Linear Algebra System
When you start building series matrix-heavy models, such as anything involving Markov chains or finite element analysis, you are going to want to seriously think about using a language that is built for linear algebra. Sure, Python has good linear algebra support though <a “href=http://numpy.org”>numpy</a> and other libraries. But Python is basically a general purpose, list based language. Linear algebra looks ugly in Python, and ugly code takes longer to write and is harder to debug. Its better to use the right tool for the job.
The first good language for linear algebra is Matlab. It is still incredibly popular, especially among the PhD Engineering crowd. For decades now, however, there has been a free open source alternative. Octave started out as clone of Matlab and the language syntax is still very similar. However, development on Octave often moves a little faster than Matlab, and Octave often gets features and functions before Matlab. This has cause Octave to become somewhat less compatible with Matlab as time goes on. Still, anyone who can code in Matlab should have not trouble picking up Octave, and Octave is free.
Image Editing and Drawing Software
While few of us are visual artists, either by training or inclination, visual display of data is an important part of data analysis. It is important to be able to illustrate our findings in professional quality maps, charts, and diagrams. To do this, you need to have the ability to work with bitmap images and raster drawings. The Adobe products have been the commercial state of the art for some time now, but GIMP and Inkscape have most of the same functionality.
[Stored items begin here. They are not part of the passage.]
-- ==== Sys2Proof/Machine/Alu.lean ====
section
/-! DEFINITION. The eleven ALU instructions in their 37 forms (41_alu.md R130 to R140). Each writes RD and nothing else;
none raises an exception of its own. -/

namespace Sys2Proof.Machine

/-- ADD modulo 2^32 (41_alu.md R130). -/
def aluAdd (a b : Word) : Word := a + b
/-- AND (41_alu.md R131). -/
def aluAnd (a b : Word) : Word := a &&& b
/-- NOR (41_alu.md R132). -/
def aluNor (a b : Word) : Word := ~~~(a ||| b)
/-- OR (41_alu.md R133). -/
def aluOr (a b : Word) : Word := a ||| b
/-- SUB modulo 2^32 (41_alu.md R134). -/
def aluSub (a b : Word) : Word := a - b
/-- RSB modulo 2^32 (41_alu.md R135). -/
def aluRsb (a b : Word) : Word := b - a
/-- XOR (41_alu.md R136). -/
def aluXor (a b : Word) : Word := a ^^^ b
/-- MOV (41_alu.md R137). -/
def aluMov (b : Word) : Word := b
/-- MVN (41_alu.md R138). -/
def aluMvn (b : Word) : Word := ~~~b
/-- SXB: the low byte, sign-extended (41_alu.md R139). -/
def aluSxb (b : Word) : Word := (b.extractLsb' 0 8).signExtend 32
/-- SXH: the low half-word, sign-extended (41_alu.md R140). -/
def aluSxh (b : Word) : Word := (b.extractLsb' 0 16).signExtend 32

/-- The lane of ADD (R130): Rd <- Rs + Imm, short immediate. -/
def laneAddShort (c : BitVec 10) (rot : BitVec 4) (rd rs : Reg) (s : State) : Lane :=
  Lane.setReg rd (aluAdd (s.readReg rs) (shortImm10 c rot))

/-- ADD (R130), alone in slot 0. -/
def execAddShort (p : Pred) (c : BitVec 10) (rot : BitVec 4) (rd rs : Reg) (s : State) : Host.Outcome State Fault Refusal :=
  execAlone p (laneAddShort c rot rd rs s) s

/-- The lane of ADD (R130): Rd <- Rs + (Rt SHF Imm). -/
def laneAddReg (amt : BitVec 5) (shf : Shf) (rt rd rs : Reg) (s : State) : Lane :=
  Lane.setReg rd (aluAdd (s.readReg rs) (shiftConst shf amt (s.readReg rt)))

/-- ADD (R130), alone in slot 0. -/
def execAddReg (p : Pred) (amt : BitVec 5) (shf : Shf) (rt rd rs : Reg) (s : State) : Host.Outcome State Fault Refusal :=
  execAlone p (laneAddReg amt shf rt rd rs s) s

/-- The lane of ADD (R130): Rd <- Rs + Imm, long immediate. -/
def laneAddLong (rd rs : Reg) (imm : Word) (s : State) : Lane :=
  Lane.setReg rd (aluAdd (s.readReg rs) imm)

/-- ADD (R130), alone in slot 0. -/
def execAddLong (p : Pred) (rd rs : Reg) (imm : Word) (s : State) : Host.Outcome State Fault Refusal :=
  execAlone p (laneAddLong rd rs imm s) s

/-- The lane of AND (R131): Rd <- Rs & Imm, short immediate. -/
def laneAndShort (c : BitVec 10) (rot : BitVec 4) (rd rs : Reg) (s : State) : Lane :=
  Lane.setReg rd (aluAnd (s.readReg rs) (shortImm10 c rot))

/-- AND (R131), alone in slot 0. -/
def execAndShort (p : Pred) (c : BitVec 10) (rot : BitVec 4) (rd rs : Reg) (s : State) : Host.Outcome State Fault Refusal :=
  execAlone p (laneAndShort c rot rd rs s) s

/-- The lane of AND (R131): Rd <- Rs & (Rt SHF Imm). -/
def laneAndReg (amt : BitVec 5) (shf : Shf) (rt rd rs : Reg) (s : State) : Lane :=
  Lane.setReg rd (aluAnd (s.readReg rs) (shiftConst shf amt (s.readReg rt)))

/-- AND (R131), alone in slot 0. -/
def execAndReg (p : Pred) (amt : BitVec 5) (shf : Shf) (rt rd rs : Reg) (s : State) : Host.Outcome State Fault Refusal :=
  execAlone p (laneAndReg amt shf rt rd rs s) s

/-- The lane of AND (R131): Rd <- Rs & Imm, long immediate. -/
def laneAndLong (rd rs : Reg) (imm : Word) (s : State) : Lane :=
  Lane.setReg rd (aluAnd (s.readReg rs) imm)

/-- AND (R131), alone in slot 0. -/
def execAndLong (p : Pred) (rd rs : Reg) (imm : Word) (s : State) : Host.Outcome State Fault Refusal :=
  execAlone p (laneAndLong rd rs imm s) s

/-- The lane of NOR (R132): Rd <- Rs NOR Imm, short immediate. -/
def laneNorShort (c : BitVec 10) (rot : BitVec 4) (rd rs : Reg) (s : State) : Lane :=
  Lane.setReg rd (aluNor (s.readReg rs) (shortImm10 c rot))

/-- NOR (R132), alone in slot 0. -/
def execNorShort (p : Pred) (c : BitVec 10) (rot : BitVec 4) (rd rs : Reg) (s : State) : Host.Outcome State Fault Refusal :=
  execAlone p (laneNorShort c rot rd rs s) s

/-- The lane of NOR (R132): Rd <- Rs NOR (Rt SHF Imm). -/
def laneNorReg (amt : BitVec 5) (shf : Shf) (rt rd rs : Reg) (s : State) : Lane :=
  Lane.setReg rd (aluNor (s.readReg rs) (shiftConst shf amt (s.readReg rt)))

/-- NOR (R132), alone in slot 0. -/
def execNorReg (p : Pred) (amt : BitVec 5) (shf : Shf) (rt rd rs : Reg) (s : State) : Host.Outcome State Fault Refusal :=
  execAlone p (laneNorReg amt shf rt rd rs s) s

/-- The lane of NOR (R132): Rd <- Rs NOR Imm, long immediate. -/
def laneNorLong (rd rs : Reg) (imm : Word) (s : State) : Lane :=
  Lane.setReg rd (aluNor (s.readReg rs) imm)

/-- NOR (R132), alone in slot 0. -/
def execNorLong (p : Pred) (rd rs : Reg) (imm : Word) (s : State) : Host.Outcome State Fault Refusal :=
  execAlone p (laneNorLong rd rs imm s) s

/-- The lane of OR (R133): Rd <- Rs | Imm, short immediate. -/
def laneOrShort (c : BitVec 10) (rot : BitVec 4) (rd rs : Reg) (s : State) : Lane :=
  Lane.setReg rd (aluOr (s.readReg rs) (shortImm10 c rot))

/-- OR (R133), alone in slot 0. -/
def execOrShort (p : Pred) (c : BitVec 10) (rot : BitVec 4) (rd rs : Reg) (s : State) : Host.Outcome State Fault Refusal :=
  execAlone p (laneOrShort c rot rd rs s) s

/-- The lane of OR (R133): Rd <- Rs | (Rt SHF Imm). -/
def laneOrReg (amt : BitVec 5) (shf : Shf) (rt rd rs : Reg) (s : State) : Lane :=
  Lane.setReg rd (aluOr (s.readReg rs) (shiftConst shf amt (s.readReg rt)))

/-- OR (R133), alone in slot 0. -/
def execOrReg (p : Pred) (amt : BitVec 5) (shf : Shf) (rt rd rs : Reg) (s : State) : Host.Outcome State Fault Refusal :=
  execAlone p (laneOrReg amt shf rt rd rs s) s

/-- The lane of OR (R133): Rd <- Rs | Imm, long immediate. -/
def laneOrLong (rd rs : Reg) (imm : Word) (s : State) : Lane :=
  Lane.setReg rd (aluOr (s.readReg rs) imm)

/-- OR (R133), alone in slot 0. -/
def execOrLong (p : Pred) (rd rs : Reg) (imm : Word) (s : State) : Host.Outcome State Fault Refusal :=
  execAlone p (laneOrLong rd rs imm s) s

/-- The lane of SUB (R134): Rd <- Rs - Imm, short immediate. -/
def laneSubShort (c : BitVec 10) (rot : BitVec 4) (rd rs : Reg) (s : State) : Lane :=
  Lane.setReg rd (aluSub (s.readReg rs) (shortImm10 c rot))

/-- SUB (R134), alone in slot 0. -/
def execSubShort (p : Pred) (c : BitVec 10) (rot : BitVec 4) (rd rs : Reg) (s : State) : Host.Outcome State Fault Refusal :=
  execAlone p (laneSubShort c rot rd rs s) s

/-- The lane of SUB (R134): Rd <- Rs - (Rt SHF Imm). -/
def laneSubReg (amt : BitVec 5) (shf : Shf) (rt rd rs : Reg) (s : State) : Lane :=
  Lane.setReg rd (aluSub (s.readReg rs) (shiftConst shf amt (s.readReg rt)))

/-- SUB (R134), alone in slot 0. -/
def execSubReg (p : Pred) (amt : BitVec 5) (shf : Shf) (rt rd rs : Reg) (s : State) : Host.Outcome State Fault Refusal :=
  execAlone p (laneSubReg amt shf rt rd rs s) s

/-- The lane of SUB (R134): Rd <- Rs - Imm, long immediate. -/
def laneSubLong (rd rs : Reg) (imm : Word) (s : State) : Lane :=
  Lane.setReg rd (aluSub (s.readReg rs) imm)

/-- SUB (R134), alone in slot 0. -/
def execSubLong (p : Pred) (rd rs : Reg) (imm : Word) (s : State) : Host.Outcome State Fault Refusal :=
  execAlone p (laneSubLong rd rs imm s) s

/-- The lane of RSB (R135): Rd <- Rs RSB Imm, short immediate. -/
def laneRsbShort (c : BitVec 10) (rot : BitVec 4) (rd rs : Reg) (s : State) : Lane :=
  Lane.setReg rd (aluRsb (s.readReg rs) (shortImm10 c rot))

/-- RSB (R135), alone in slot 0. -/
def execRsbShort (p : Pred) (c : BitVec 10) (rot : BitVec 4) (rd rs : Reg) (s : State) : Host.Outcome State Fault Refusal :=
  execAlone p (laneRsbShort c rot rd rs s) s

/-- The lane of RSB (R135): Rd <- Rs RSB (Rt SHF Imm). -/
def laneRsbReg (amt : BitVec 5) (shf : Shf) (rt rd rs : Reg) (s : State) : Lane :=
  Lane.setReg rd (aluRsb (s.readReg rs) (shiftConst shf amt (s.readReg rt)))

/-- RSB (R135), alone in slot 0. -/
def execRsbReg (p : Pred) (amt : BitVec 5) (shf : Shf) (rt rd rs : Reg) (s : State) : Host.Outcome State Fault Refusal :=
  execAlone p (laneRsbReg amt shf rt rd rs s) s

/-- The lane of RSB (R135): Rd <- Rs RSB Imm, long immediate. -/
def laneRsbLong (rd rs : Reg) (imm : Word) (s : State) : Lane :=
  Lane.setReg rd (aluRsb (s.readReg rs) imm)

/-- RSB (R135), alone in slot 0. -/
def execRsbLong (p : Pred) (rd rs : Reg) (imm : Word) (s : State) : Host.Outcome State Fault Refusal :=
  execAlone p (laneRsbLong rd rs imm s) s

/-- The lane of XOR (R136): Rd <- Rs ^ Imm, short immediate. -/
def laneXorShort (c : BitVec 10) (rot : BitVec 4) (rd rs : Reg) (s : State) : Lane :=
  Lane.setReg rd (aluXor (s.readReg rs) (shortImm10 c rot))

/-- XOR (R136), alone in slot 0. -/
def execXorShort (p : Pred) (c : BitVec 10) (rot : BitVec 4) (rd rs : Reg) (s : State) : Host.Outcome State Fault Refusal :=
  execAlone p (laneXorShort c rot rd rs s) s

/-- The lane of XOR (R136): Rd <- Rs ^ (Rt SHF Imm). -/
def laneXorReg (amt : BitVec 5) (shf : Shf) (rt rd rs : Reg) (s : State) : Lane :=
  Lane.setReg rd (aluXor (s.readReg rs) (shiftConst shf amt (s.readReg rt)))

/-- XOR (R136), alone in slot 0. -/
def execXorReg (p : Pred) (amt : BitVec 5) (shf : Shf) (rt rd rs : Reg) (s : State) : Host.Outcome State Fault Refusal :=
  execAlone p (laneXorReg amt shf rt rd rs s) s

/-- The lane of XOR (R136): Rd <- Rs ^ Imm, long immediate. -/
def laneXorLong (rd rs : Reg) (imm : Word) (s : State) : Lane :=
  Lane.setReg rd (aluXor (s.readReg rs) imm)

/-- XOR (R136), alone in slot 0. -/
def execXorLong (p : Pred) (rd rs : Reg) (imm : Word) (s : State) : Host.Outcome State Fault Refusal :=
  execAlone p (laneXorLong rd rs imm s) s

/-- The lane of MOV (R137): Rd <- Imm, short immediate. -/
def laneMovShort (lo : BitVec 10) (rot : BitVec 4) (rd : Reg) (hi : BitVec 5) : Lane :=
  Lane.setReg rd (aluMov (shortImm15 hi lo rot))

/-- MOV (R137), alone in slot 0. -/
def execMovShort (p : Pred) (lo : BitVec 10) (rot : BitVec 4) (rd : Reg) (hi : BitVec 5) (s : State) : Host.Outcome State Fault Refusal :=
  execAlone p (laneMovShort lo rot rd hi) s

/-- The lane of MOV (R137): Rd <- (Rt SHF Imm). -/
def laneMovReg (amt : BitVec 5) (shf : Shf) (rt rd : Reg) (s : State) : Lane :=
  Lane.setReg rd (aluMov (shiftConst shf amt (s.readReg rt)))

/-- MOV (R137), alone in slot 0. -/
def execMovReg (p : Pred) (amt : BitVec 5) (shf : Shf) (rt rd : Reg) (s : State) : Host.Outcome State Fault Refusal :=
  execAlone p (laneMovReg amt shf rt rd s) s

/-- The lane of MOV (R137): Rd <- (Rt SHF Rs). -/
def laneMovRegsh (shf : Shf) (rt rd rs : Reg) (s : State) : Lane :=
  Lane.setReg rd (aluMov (shiftReg shf (s.readReg rs) (s.readReg rt)))

/-- MOV (R137), alone in slot 0. -/
def execMovRegsh (p : Pred) (shf : Shf) (rt rd rs : Reg) (s : State) : Host.Outcome State Fault Refusal :=
  execAlone p (laneMovRegsh shf rt rd rs s) s

/-- The lane of MOV (R137): Rd <- Imm, long immediate. -/
def laneMovLong (rd : Reg) (imm : Word) : Lane :=
  Lane.setReg rd (aluMov imm)

/-- MOV (R137), alone in slot 0. -/
def execMovLong (p : Pred) (rd : Reg) (imm : Word) (s : State) : Host.Outcome State Fault Refusal :=
  execAlone p (laneMovLong rd imm) s

/-- The lane of MVN (R138): Rd <- ~Imm, short immediate. -/
def laneMvnShort (lo : BitVec 10) (rot : BitVec 4) (rd : Reg) (hi : BitVec 5) : Lane :=
  Lane.setReg rd (aluMvn (shortImm15 hi lo rot))

/-- MVN (R138), alone in slot 0. -/
def execMvnShort (p : Pred) (lo : BitVec 10) (rot : BitVec 4) (rd : Reg) (hi : BitVec 5) (s : State) : Host.Outcome State Fault Refusal :=
  execAlone p (laneMvnShort lo rot rd hi) s

/-- The lane of MVN (R138): Rd <- ~(Rt SHF Imm). -/
def laneMvnReg (amt : BitVec 5) (shf : Shf) (rt rd : Reg) (s : State) : Lane :=
  Lane.setReg rd (aluMvn (shiftConst shf amt (s.readReg rt)))

/-- MVN (R138), alone in slot 0. -/
def execMvnReg (p : Pred) (amt : BitVec 5) (shf : Shf) (rt rd : Reg) (s : State) : Host.Outcome State Fault Refusal :=
  execAlone p (laneMvnReg amt shf rt rd s) s

/-- The lane of MVN (R138): Rd <- ~(Rt SHF Rs). -/
def laneMvnRegsh (shf : Shf) (rt rd rs : Reg) (s : State) : Lane :=
  Lane.setReg rd (aluMvn (shiftReg shf (s.readReg rs) (s.readReg rt)))

/-- MVN (R138), alone in slot 0. -/
def execMvnRegsh (p : Pred) (shf : Shf) (rt rd rs : Reg) (s : State) : Host.Outcome State Fault Refusal :=
  execAlone p (laneMvnRegsh shf rt rd rs s) s

/-- The lane of MVN (R138): Rd <- ~Imm, long immediate. -/
def laneMvnLong (rd : Reg) (imm : Word) : Lane :=
  Lane.setReg rd (aluMvn imm)

/-- MVN (R138), alone in slot 0. -/
def execMvnLong (p : Pred) (rd : Reg) (imm : Word) (s : State) : Host.Outcome State Fault Refusal :=
  execAlone p (laneMvnLong rd imm) s

/-- The lane of SXB (R139): Rd <- SXB Imm, short immediate. -/
def laneSxbShort (lo : BitVec 10) (rot : BitVec 4) (rd : Reg) (hi : BitVec 5) : Lane :=
  Lane.setReg rd (aluSxb (shortImm15 hi lo rot))

/-- SXB (R139), alone in slot 0. -/
def execSxbShort (p : Pred) (lo : BitVec 10) (rot : BitVec 4) (rd : Reg) (hi : BitVec 5) (s : State) : Host.Outcome State Fault Refusal :=
  execAlone p (laneSxbShort lo rot rd hi) s

/-- The lane of SXB (R139): Rd <- SXB (Rt SHF Imm). -/
def laneSxbReg (amt : BitVec 5) (shf : Shf) (rt rd : Reg) (s : State) : Lane :=
  Lane.setReg rd (aluSxb (shiftConst shf amt (s.readReg rt)))

/-- SXB (R139), alone in slot 0. -/
def execSxbReg (p : Pred) (amt : BitVec 5) (shf : Shf) (rt rd : Reg) (s : State) : Host.Outcome State Fault Refusal :=
  execAlone p (laneSxbReg amt shf rt rd s) s

/-- The lane of SXB (R139): Rd <- SXB (Rt SHF Rs). -/
def laneSxbRegsh (shf : Shf) (rt rd rs : Reg) (s : State) : Lane :=
  Lane.setReg rd (aluSxb (shiftReg shf (s.readReg rs) (s.readReg rt)))

/-- SXB (R139), alone in slot 0. -/
def execSxbRegsh (p : Pred) (shf : Shf) (rt rd rs : Reg) (s : State) : Host.Outcome State Fault Refusal :=
  execAlone p (laneSxbRegsh shf rt rd rs s) s

/-- The lane of SXB (R139): Rd <- SXB Imm, long immediate. -/
def laneSxbLong (rd : Reg) (imm : Word) : Lane :=
  Lane.setReg rd (aluSxb imm)

/-- SXB (R139), alone in slot 0. -/
def execSxbLong (p : Pred) (rd : Reg) (imm : Word) (s : State) : Host.Outcome State Fault Refusal :=
  execAlone p (laneSxbLong rd imm) s

/-- The lane of SXH (R140): Rd <- SXH Imm, short immediate. -/
def laneSxhShort (lo : BitVec 10) (rot : BitVec 4) (rd : Reg) (hi : BitVec 5) : Lane :=
  Lane.setReg rd (aluSxh (shortImm15 hi lo rot))

/-- SXH (R140), alone in slot 0. -/
def execSxhShort (p : Pred) (lo : BitVec 10) (rot : BitVec 4) (rd : Reg) (hi : BitVec 5) (s : State) : Host.Outcome State Fault Refusal :=
  execAlone p (laneSxhShort lo rot rd hi) s

/-- The lane of SXH (R140): Rd <- SXH (Rt SHF Imm). -/
def laneSxhReg (amt : BitVec 5) (shf : Shf) (rt rd : Reg) (s : State) : Lane :=
  Lane.setReg rd (aluSxh (shiftConst shf amt (s.readReg rt)))

/-- SXH (R140), alone in slot 0. -/
def execSxhReg (p : Pred) (amt : BitVec 5) (shf : Shf) (rt rd : Reg) (s : State) : Host.Outcome State Fault Refusal :=
  execAlone p (laneSxhReg amt shf rt rd s) s

/-- The lane of SXH (R140): Rd <- SXH (Rt SHF Rs). -/
def laneSxhRegsh (shf : Shf) (rt rd rs : Reg) (s : State) : Lane :=
  Lane.setReg rd (aluSxh (shiftReg shf (s.readReg rs) (s.readReg rt)))

/-- SXH (R140), alone in slot 0. -/
def execSxhRegsh (p : Pred) (shf : Shf) (rt rd rs : Reg) (s : State) : Host.Outcome State Fault Refusal :=
  execAlone p (laneSxhRegsh shf rt rd rs s) s

/-- The lane of SXH (R140): Rd <- SXH Imm, long immediate. -/
def laneSxhLong (rd : Reg) (imm : Word) : Lane :=
  Lane.setReg rd (aluSxh imm)

/-- SXH (R140), alone in slot 0. -/
def execSxhLong (p : Pred) (rd : Reg) (imm : Word) (s : State) : Host.Outcome State Fault Refusal :=
  execAlone p (laneSxhLong rd imm) s

end Sys2Proof.Machine
end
Like the commercial programs, you tend to use them together as a team. One word of warning: if you are migrating from Adobe to the open source programs, you will find that the interfaces are very different, at least in the stock configuration. These programs are replacements, not clones.
One interesting feature of both GIMP and Inkscape is that both allow you to create scripts and plug-ins. One of the languages that is supported is (you guessed it) Python. While I haven’t experimented with it much, it seems like there is the potential here for some pretty serious data display. For instance, it seems like you could build a pretty killer mapping plug-in for Inkscape to display geographic data on different layers of a drawing.